§ What to do
As the answer, set down the lines below from the one containing "decodeWord 0x1FFF = .ok" through the one containing "decodeWord 0x512F = .ok", exactly and inclusively, and no others.

§ Collected data
....

/-- Refutes O60: its clause on plain stores speaks of every table of pending accesses, and keeps an access that has another unit to
come where no access of its floe may trap. In a table that lists a key twice, which `Tbl.put` never makes of a sorted one, the
first entry at the key of an access of the floe may belong to another floe and bear the store's number: as it completes, the
store goes. -/
theorem not_accessEvents : ¬ Obligations.AccessEvents := by
  unfold Obligations.AccessEvents
  rintro ⟨_, _, _, _, hstore, _⟩
  obtain ⟨_, hwrites⟩ := hstore hiddenAccess 9 twoUnitStore 0 _ (by decide +kernel) rfl rfl (by decide) rfl rfl
    (by decide +kernel) (by decide +kernel) (by decide +kernel) (by decide +kernel)
  obtain ⟨t, ht, _, _, hleft⟩ := hwrites (by decide +kernel)
  obtain ⟨b, hb, _⟩ := hleft (by decide) snap_hiddenAccess
  have hgone := pendsAt_storePerformed_hiddenAccess
  rw [ht] at hgone
  simp [pendsAt, hb] at hgone

end Sys2Proof.Machine
end
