-- ==== Sys2Proof/Machine/Dispatch.lean ====
section
/-! DEFINITION. One arm per instruction (30_encoding.md R74): the handler part of a Step. -/

namespace Sys2Proof.Machine

def exec (i : Instr) (s : State) : Host.Outcome State Fault Refusal :=
  match i with
  -- 40_family_0_1_2_flow.md
  | .clear _ => Sys2Proof.Machine.execClear s
  | .ret _ => Sys2Proof.Machine.execRet s
  | .jump nnn => Sys2Proof.Machine.execJump nnn s
  | .call nnn => Sys2Proof.Machine.execCall nnn s
  -- 41_family_3_to_7_skip_imm.md
  | .skipEqImm x nn => Sys2Proof.Machine.execSkipEqImm x nn s
  | .skipNeqImm x nn => Sys2Proof.Machine.execSkipNeqImm x nn s
  | .skipEqReg x y _ => Sys2Proof.Machine.execSkipEqReg x y s
  | .loadImm x nn => Sys2Proof.Machine.execLoadImm x nn s
  | .addImm x nn => Sys2Proof.Machine.execAddImm x nn s
  -- 42_family_8_alu.md
  | .move x y => Sys2Proof.Machine.execMove x y s
  | .or x y => Sys2Proof.Machine.execOr x y s
  | .and x y => Sys2Proof.Machine.execAnd x y s
  | .xor x y => Sys2Proof.Machine.execXor x y s
  | .addCarry x y => Sys2Proof.Machine.execAddCarry x y s
  | .subBorrow x y => Sys2Proof.Machine.execSubBorrow x y s
  | .shiftRight x _ => Sys2Proof.Machine.execShiftRight x s
  | .subBorrowRev x y => Sys2Proof.Machine.execSubBorrowRev x y s
  | .shiftLeft x _ => Sys2Proof.Machine.execShiftLeft x s
  -- 43_family_9_to_C.md
  | .skipNeqReg x y _ => Sys2Proof.Machine.execSkipNeqReg x y s
  | .loadIndex nnn => Sys2Proof.Machine.execLoadIndex nnn s
  | .jumpPlusV0 nnn => Sys2Proof.Machine.execJumpPlusV0 nnn s
  | .random x nn => Sys2Proof.Machine.execRandom x nn s
  -- 44_family_D_draw.md
  | .drawSprite x y n => Sys2Proof.Machine.execDrawSprite x y n s
  -- 45_family_E_keys.md
  | .skipKeyPressed x => Sys2Proof.Machine.execSkipKeyPressed x s
  | .skipKeyNotPressed x => Sys2Proof.Machine.execSkipKeyNotPressed x s
  -- 46_family_F_misc.md
  | .readDelay x => Sys2Proof.Machine.execReadDelay x s
  | .waitKey x => Sys2Proof.Machine.execWaitKey x s
  | .setDelay x => Sys2Proof.Machine.execSetDelay x s
  | .setSound x => Sys2Proof.Machine.execSetSound x s
  | .addIndex x => Sys2Proof.Machine.execAddIndex x s
  | .fontAddr x => Sys2Proof.Machine.execFontAddr x s
  | .bcd x => Sys2Proof.Machine.execBcd x s
  | .storeRegs x => Sys2Proof.Machine.execStoreRegs x s
  | .loadRegs x => Sys2Proof.Machine.execLoadRegs x s

end Sys2Proof.Machine
end

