-- ==== Sys2Proof/WellFormed.lean ====
section
/-! DEFINITION. The checks on what is given to the machine as text: an instruction as the assembler writes it, and
a program image.

The types of `Instr` already bound every field, so the one check on an instruction is the assembler's: ignored
fields are assembled as 0 (30_encoding.md R76, R80). The hardware runs the other words as well (R76), and so does
the model: decoding and execution do not ask for this check. -/

namespace Sys2Proof

/-- The instruction is one that the assembler syntax of 30_encoding.md R80 writes: its ignored field is 0. -/
def Instr.wellFormed : Instr → Bool
  | .clear ign => ign == 0
  | .ret ign => ign == 0
  | .jump _ => true
  | .call _ => true
  | .skipEqImm _ _ => true
  | .skipNeqImm _ _ => true
  | .skipEqReg _ _ ign => ign == 0
  | .loadImm _ _ => true
  | .addImm _ _ => true
  | .move _ _ => true
  | .or _ _ => true
  | .and _ _ => true
  | .xor _ _ => true
  | .addCarry _ _ => true
  | .subBorrow _ _ => true
  | .shiftRight _ ign => ign == 0
  | .subBorrowRev _ _ => true
  | .shiftLeft _ ign => ign == 0
  | .skipNeqReg _ _ ign => ign == 0
  | .loadIndex _ => true
  | .jumpPlusV0 _ => true
  | .random _ _ => true
  | .drawSprite _ _ _ => true
  | .skipKeyPressed _ => true
  | .skipKeyNotPressed _ => true
  | .readDelay _ => true
  | .waitKey _ => true
  | .setDelay _ => true
  | .setSound _ => true
  | .addIndex _ => true
  | .fontAddr _ => true
  | .bcd _ => true
  | .storeRegs _ => true
  | .loadRegs _ => true

/-- An image that a Load accepts: at most 4096 - 0x200 bytes (70_reset_and_hazards.md R231). -/
def imageFits (img : List Byte) : Bool := img.length ≤ Config.maxImage

end Sys2Proof
end

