-- ==== Sys2Proof/Tests/Slice0.lean ====
section
/-! SUPPORT. Tests. Words are written out from the patterns of 30_encoding.md R74; the expected results of one step
are rows of 95_test_vectors.md (sections 2.1 to 2.8 and the trace P5), never the model's own answer. The last part
shows, for each statement with hypotheses, a concrete state that meets them. -/

namespace Sys2Proof.Tests

open Sys2Proof Sys2Proof.Machine

/-! ## Helpers -/

/-- A register file with the given values, 0 elsewhere. -/
def regs (vs : List (Reg × Byte)) : Vector Byte 16 :=
  vs.foldl (fun v p => v.set p.1 p.2) (Vector.replicate 16 0)

/-- The state after reset with the word at 0x200 and the given registers. -/
def start (w : Nat) (vs : List (Reg × Byte)) : State :=
  { State.reset.withFetchWord 16 w with v := regs vs }

/-- What a step leaves, if it answers a next state. -/
def after (s : State) : Option State :=
  match step s with
  | .next t => some t
  | _ => none

/-- Where a step stops, if it stops. -/
def stopOf (s : State) : Option Machine.Fault :=
  match step s with
  | .fault f => some f
  | _ => none

/-- One reading of the state after one step. -/
def got {α : Type} (s : State) (f : State → α) : Option α := (after s).map f

/-- A display with these pixels lit. -/
def lit (ps : List (Nat × Nat)) : Display := ps.foldl (fun d p => togglePixel d p.1 p.2) 0

/-- The fault code, `HALTED` and `PC`. -/
def fate (s : State) : FaultCode × Bool × Word := (s.fault, s.halted, s.pc)

/-! ## WellFormed: each check refuses an ill-formed term -/

theorem test_wf_clear : (Instr.clear 3).wellFormed = false ∧ (Instr.clear 0).wellFormed = true := by decide
theorem test_wf_ret : (Instr.ret 7).wellFormed = false ∧ (Instr.ret 0).wellFormed = true := by decide
theorem test_wf_skipEqReg :
    (Instr.skipEqReg 1 2 3).wellFormed = false ∧ (Instr.skipEqReg 1 2 0).wellFormed = true := by decide
theorem test_wf_skipNeqReg :
    (Instr.skipNeqReg 1 2 15).wellFormed = false ∧ (Instr.skipNeqReg 1 2 0).wellFormed = true := by decide
theorem test_wf_shiftRight :
    (Instr.shiftRight 1 9).wellFormed = false ∧ (Instr.shiftRight 1 0).wellFormed = true := by decide
theorem test_wf_shiftLeft :
    (Instr.shiftLeft 1 9).wellFormed = false ∧ (Instr.shiftLeft 1 0).wellFormed = true := by decide
theorem test_wf_image :
    imageFits (List.replicate 3585 0xAB) = false ∧ imageFits (List.replicate 3584 0xAB) = true := by
  simp only [imageFits, List.length_replicate]; decide

/-! ## Decode: one word for each constructor -/

theorem test_decode_family0 :
    decodeWord 0x00E0 = .ok (.clear 0) ∧ decodeWord 0x0FE0 = .ok (.clear 15) ∧
    decodeWord 0x00EE = .ok (.ret 0) ∧ decodeWord 0x0AEE = .ok (.ret 10) := by decide
theorem test_decode_jump_call :
    decodeWord 0x1FFF = .ok (.jump 0xFFF) ∧ decodeWord 0x2ABC = .ok (.call 0xABC) := by decide
theorem test_decode_skips :
    decodeWord 0x3F12 = .ok (.skipEqImm 15 0x12) ∧ decodeWord 0x4A34 = .ok (.skipNeqImm 10 0x34) ∧
    decodeWord 0x512F = .ok (.skipEqReg 1 2 15) ∧ decodeWord 0x9127 = .ok (.skipNeqReg 1 2 7) := by decide
theorem test_decode_immediates :
    decodeWord 0x6FAB = .ok (.loadImm 15 0xAB) ∧ decodeWord 0x7F02 = .ok (.addImm 15 2) := by decide
theorem test_decode_family8 :
    decodeWord 0x8120 = .ok (.move 1 2) ∧ decodeWord 0x8121 = .ok (.or 1 2) ∧
    decodeWord 0x8122 = .ok (.and 1 2) ∧ decodeWord 0x8123 = .ok (.xor 1 2) ∧
    decodeWord 0x8124 = .ok (.addCarry 1 2) ∧ decodeWord 0x8125 = .ok (.subBorrow 1 2) ∧
    decodeWord 0x8216 = .ok (.shiftRight 2 1) ∧ decodeWord 0x8127 = .ok (.subBorrowRev 1 2) ∧
    decodeWord 0x821E = .ok (.shiftLeft 2 1) := by decide
theorem test_decode_AtoD :
    decodeWord 0xA123 = .ok (.loadIndex 0x123) ∧ decodeWord 0xB2FE = .ok (.jumpPlusV0 0x2FE) ∧
    decodeWord 0xC10F = .ok (.random 1 0x0F) ∧ decodeWord 0xD125 = .ok (.drawSprite 1 2 5) := by decide
theorem test_decode_familyE :
    decodeWord 0xE19E = .ok (.skipKeyPressed 1) ∧ decodeWord 0xE1A1 = .ok (.skipKeyNotPressed 1) := by decide
theorem test_decode_familyF :
    decodeWord 0xF107 = .ok (.readDelay 1) ∧ decodeWord 0xF50A = .ok (.waitKey 5) ∧
    decodeWord 0xF115 = .ok (.setDelay 1) ∧ decodeWord 0xF118 = .ok (.setSound 1) ∧
    decodeWord 0xF11E = .ok (.addIndex 1) ∧ decodeWord 0xF129 = .ok (.fontAddr 1) ∧
    decodeWord 0xF133 = .ok (.bcd 1) ∧ decodeWord 0xFF55 = .ok (.storeRegs 15) ∧
    decodeWord 0xFF65 = .ok (.loadRegs 15) := by decide
/-- No-op words, rejected by the name of their family (R75). -/
theorem test_decode_noOp :
    decodeWord 0x0000 = .error .family0 ∧ decodeWord 0x0123 = .error .family0 ∧
    decodeWord 0x8128 = .error .family8 ∧ decodeWord 0x812F = .error .family8 ∧
    decodeWord 0xE19F = .error .familyE ∧ decodeWord 0xF175 = .error .familyF := by decide
/-- The bytes of a word, high byte first, and the table's numbering of its bits. -/
theorem test_decode_bytes :
    decode [0x60, 0x55, 0xAA] = .ok (.loadImm 0 0x55, [0xAA]) ∧
    decodeTableWord 16 0x6055 = some (.loadImm 0 0x55) ∧ decodeTableWord 16 0x8128 = none := by decide

/-! ## One step of each instruction (95_test_vectors.md section 2) -/

theorem test_clear :
    got { start 0x0FE0 [(15, 1)] with disp := lit [(5, 7), (63, 31)] } (fun t => (t.disp, t.reg 15)) =
      some (0, 1) := by decide +kernel
theorem test_ret :
    got { start 0x0AEE [] with sp := 2, stk := (Vector.replicate 16 0).set 1 0x345 }
      (fun t => (t.sp, t.pc, t.stk[1])) = some (1, 0x345, 0x345) := by decide
theorem test_ret_underflow : got (start 0x00EE []) fate = some (.stackUnderflow, true, 0x202) := by decide
theorem test_jump_odd : got (start 0x1201 []) State.pc = some 0x201 := by decide
theorem test_call_last :
    got { start 0x2ABC [] with sp := 15 } (fun t => (t.stk[15], t.sp, t.pc)) = some (0x202, 16, 0xABC) := by decide
theorem test_call_overflow :
    got { start 0x2ABC [] with sp := 16 } fate = some (.stackOverflow, true, 0x202) := by decide
theorem test_skipEqImm :
    got (start 0x3FFF [(15, 0xFF)]) State.pc = some 0x204 ∧ got (start 0x3001 []) State.pc = some 0x202 := by decide
theorem test_skipNeqImm :
    got (start 0x4000 []) State.pc = some 0x202 ∧ got (start 0x4001 []) State.pc = some 0x204 := by decide
theorem test_skipEqReg :
    got (start 0x512F [(1, 3), (2, 3)]) State.pc = some 0x204 ∧
    got (start 0x5120 [(1, 3), (2, 4)]) State.pc = some 0x202 := by decide
theorem test_loadImm : got (start 0x6FAB []) (fun t => t.reg 15) = some 0xAB := by decide
theorem test_addImm :
    got (start 0x7001 [(0, 0xFF)]) (fun t => (t.reg 0, t.reg 15)) = some (0, 0) ∧
    got (start 0x7F02 [(15, 0xFF)]) (fun t => t.reg 15) = some 1 := by decide
theorem test_move :
    got (start 0x8120 [(1, 0x11), (2, 0x22), (15, 1)]) (fun t => (t.reg 1, t.reg 2, t.reg 15)) =
      some (0x22, 0x22, 1) := by decide
theorem test_or :
    got (start 0x8121 [(1, 0x50), (2, 0x05), (15, 1)]) (fun t => (t.reg 1, t.reg 15)) = some (0x55, 1) := by decide
theorem test_and :
    got (start 0x8122 [(1, 0x5A), (2, 0x0F), (15, 1)]) (fun t => (t.reg 1, t.reg 15)) = some (0x0A, 1) := by decide
theorem test_xor :
    got (start 0x8123 [(1, 0x5A), (2, 0xFF), (15, 1)]) (fun t => (t.reg 1, t.reg 15)) = some (0xA5, 1) := by decide
theorem test_addCarry :
    got (start 0x8014 [(0, 0x80), (1, 0x7F), (15, 1)]) (fun t => (t.reg 0, t.reg 15)) = some (0xFF, 0) ∧
    got (start 0x81F4 [(15, 3), (1, 0xFE)]) (fun t => (t.reg 1, t.reg 15)) = some (0x01, 1) := by decide
theorem test_addCarry_VF :
    got (start 0x8F14 [(15, 0xF0), (1, 0x20)]) (fun t => (t.reg 1, t.reg 15)) = some (0x20, 1) := by decide
theorem test_subBorrow :
    got (start 0x8015 [(0, 5), (1, 5)]) (fun t => (t.reg 0, t.reg 15)) = some (0, 1) ∧
    got (start 0x81F5 [(15, 2), (1, 1)]) (fun t => (t.reg 1, t.reg 15)) = some (0xFF, 0) := by decide
theorem test_shiftRight :
    got (start 0x8216 [(2, 4), (1, 0xFF)]) (fun t => (t.reg 2, t.reg 15)) = some (2, 0) ∧
    got (start 0x8F06 [(15, 3)]) (fun t => t.reg 15) = some 1 := by decide
theorem test_subBorrowRev :
    got (start 0x8017 [(0, 1), (1, 0)]) (fun t => (t.reg 0, t.reg 15)) = some (0xFF, 0) ∧
    got (start 0x8017 [(0, 0x0A), (1, 0x64)]) (fun t => (t.reg 0, t.reg 15)) = some (0x5A, 1) := by decide
theorem test_shiftLeft :
    got (start 0x820E [(2, 0x40), (15, 1)]) (fun t => (t.reg 2, t.reg 15)) = some (0x80, 0) ∧
    got (start 0x8F0E [(15, 0x80)]) (fun t => t.reg 15) = some 1 := by decide
theorem test_skipNeqReg :
    got (start 0x9127 [(1, 3), (2, 4)]) State.pc = some 0x204 ∧
    got (start 0x9330 [(3, 9)]) State.pc = some 0x202 := by decide
theorem test_loadIndex : got (start 0xAFFF []) State.idx = some 0xFFF := by decide
theorem test_jumpPlusV0 :
    got (start 0xB2FE [(0, 3)]) State.pc = some 0x301 ∧ got (start 0xBFFF [(0, 0xFF)]) State.pc = some 0x10FE := by
  decide
theorem test_random :
    (randomWith 0xA5 1 0xF0 (start 0xC1F0 [(1, 0x77)])).reg 1 = 0xA0 ∧
    (randomWith 0x3C 15 0xFF (start 0xCFFF [])).reg 15 = 0x3C := by decide
theorem test_random_none : got (start 0xC1F0 []) (fun t => (t.rndDraws, t.pc)) = some (1, 0x202) := by decide

/-- Both axes wrap: 124 mod 64 = 60, 37 mod 32 = 5. -/
theorem test_drawSprite_wrap :
    got { start 0xD011 [(0, 124), (1, 37)] with idx := 0x300, mem := [(0x200, 0xD0), (0x201, 0x11), (0x300, 0xFF)] }
      (fun t => (t.disp, t.reg 15)) =
      some (lit [(60, 5), (61, 5), (62, 5), (63, 5), (0, 5), (1, 5), (2, 5), (3, 5)], 0) := by decide +kernel
/-- A lit pixel goes off, and the flag is set. -/
theorem test_drawSprite_collision :
    got { start 0xD011 [] with idx := 0x300, mem := [(0x200, 0xD0), (0x201, 0x11), (0x300, 0x80)], disp := lit [(0, 0)] }
      (fun t => (t.disp, t.reg 15)) = some (0, 1) := by decide +kernel
theorem test_drawSprite_fault :
    got { start 0xD01F [(15, 1)] with idx := 0xFF2 } (fun t => (fate t, t.reg 15)) =
      some ((.memoryOutOfRange, true, 0x202), 1) := by decide
theorem test_skipKeyPressed :
    got { start 0xE19E [(1, 15)] with keys := 0x8000 } State.pc = some 0x204 ∧
    got { start 0xE19E [(1, 15)] with keys := 0x7FFF } State.pc = some 0x202 := by decide
theorem test_skipKeyPressed_bad :
    got { start 0xE19E [(1, 16)] with keys := 0xFFFF } fate = some (.keyIndexOutOfRange, true, 0x202) := by decide
theorem test_skipKeyNotPressed :
    got { start 0xE1A1 [(1, 15)] with keys := 0x8000 } State.pc = some 0x202 ∧
    got (start 0xE1A1 []) State.pc = some 0x204 := by decide
theorem test_skipKeyNotPressed_bad :
    got (start 0xE1A1 [(1, 0xFF)]) fate = some (.keyIndexOutOfRange, true, 0x202) := by decide
theorem test_readDelay : got { start 0xFF07 [(15, 1)] with dt := 5 } (fun t => t.reg 15) = some 5 := by decide
theorem test_waitKey :
    got (start 0xF50A []) (fun t => (t.await, t.waitX, t.pc, t.reg 5)) = some (true, 5, 0x202, 0) := by decide
theorem test_setDelay : got { start 0xF115 [] with dt := 9 } State.dt = some 0 := by decide
theorem test_setSound : got (start 0xF118 [(1, 0xFF)]) (fun t => (t.st, t.outs)) = some (0xFF, []) := by decide
theorem test_addIndex :
    got { start 0xF11E [(1, 1), (15, 1)] with idx := 0xFFFF } (fun t => (t.idx, t.reg 15)) = some (0, 1) ∧
    got { start 0xF11E [(1, 0xFF)] with idx := 0x0FFF } State.idx = some 0x10FE := by decide
theorem test_fontAddr :
    got (start 0xF129 [(1, 15)]) State.idx = some 0x4B ∧ got (start 0xF129 [(1, 255)]) State.idx = some 0x4FB := by
  decide
theorem test_bcd :
    got { start 0xF133 [(1, 123)] with idx := 0xFFD }
      (fun t => (t.mem.read 0xFFD, t.mem.read 0xFFE, t.mem.read 0xFFF, t.idx)) = some (1, 2, 3, 0xFFD) := by decide
theorem test_bcd_fault :
    got { start 0xF133 [(1, 123)] with idx := 0xFFE } (fun t => (t.fault, t.mem.read 0xFFE)) =
      some (.memoryOutOfRange, 0) := by decide
theorem test_storeRegs :
    got { start 0xF055 [(0, 0xAA), (1, 0xBB)] with idx := 0x300 }
      (fun t => (t.mem.read 0x300, t.mem.read 0x301, t.idx)) = some (0xAA, 0, 0x301) := by decide
theorem test_storeRegs_fault :
    got { start 0xFF55 [(0, 1)] with idx := 0xFF1 } (fun t => (t.fault, t.mem.read 0xFF1, t.idx)) =
      some (.memoryOutOfRange, 0, 0xFF1) := by decide
/-- Self-modifying code: the store reaches the second byte of the next word (R62, R237). -/
theorem test_storeRegs_next :
    got { start 0xF055 [(0, 0x42)] with idx := 0x203, mem := [(0x200, 0xF0), (0x201, 0x55), (0x202, 0x6A)] }
      fetchWord = some (some 0x6A42) := by decide
theorem test_loadRegs :
    got { start 0xF165 [(2, 0x99)] with
        idx := 0x300, mem := [(0x200, 0xF1), (0x201, 0x65), (0x300, 1), (0x301, 2), (0x302, 3)] }
      (fun t => (t.reg 0, t.reg 1, t.reg 2, t.idx)) = some (1, 2, 0x99, 0x302) := by decide
theorem test_loadRegs_fault :
    got { start 0xF165 [(0, 7)] with idx := 0xFFF } (fun t => (t.fault, t.reg 0, t.idx)) =
      some (.memoryOutOfRange, 7, 0xFFF) := by decide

....

§ Response for this exercise
    decodeWord 0x1FFF = .ok (.jump 0xFFF) ∧ decodeWord 0x2ABC = .ok (.call 0xABC) := by decide
theorem test_decode_skips :
    decodeWord 0x3F12 = .ok (.skipEqImm 15 0x12) ∧ decodeWord 0x4A34 = .ok (.skipNeqImm 10 0x34) ∧
    decodeWord 0x512F = .ok (.skipEqReg 1 2 15) ∧ decodeWord 0x9127 = .ok (.skipNeqReg 1 2 7) := by decide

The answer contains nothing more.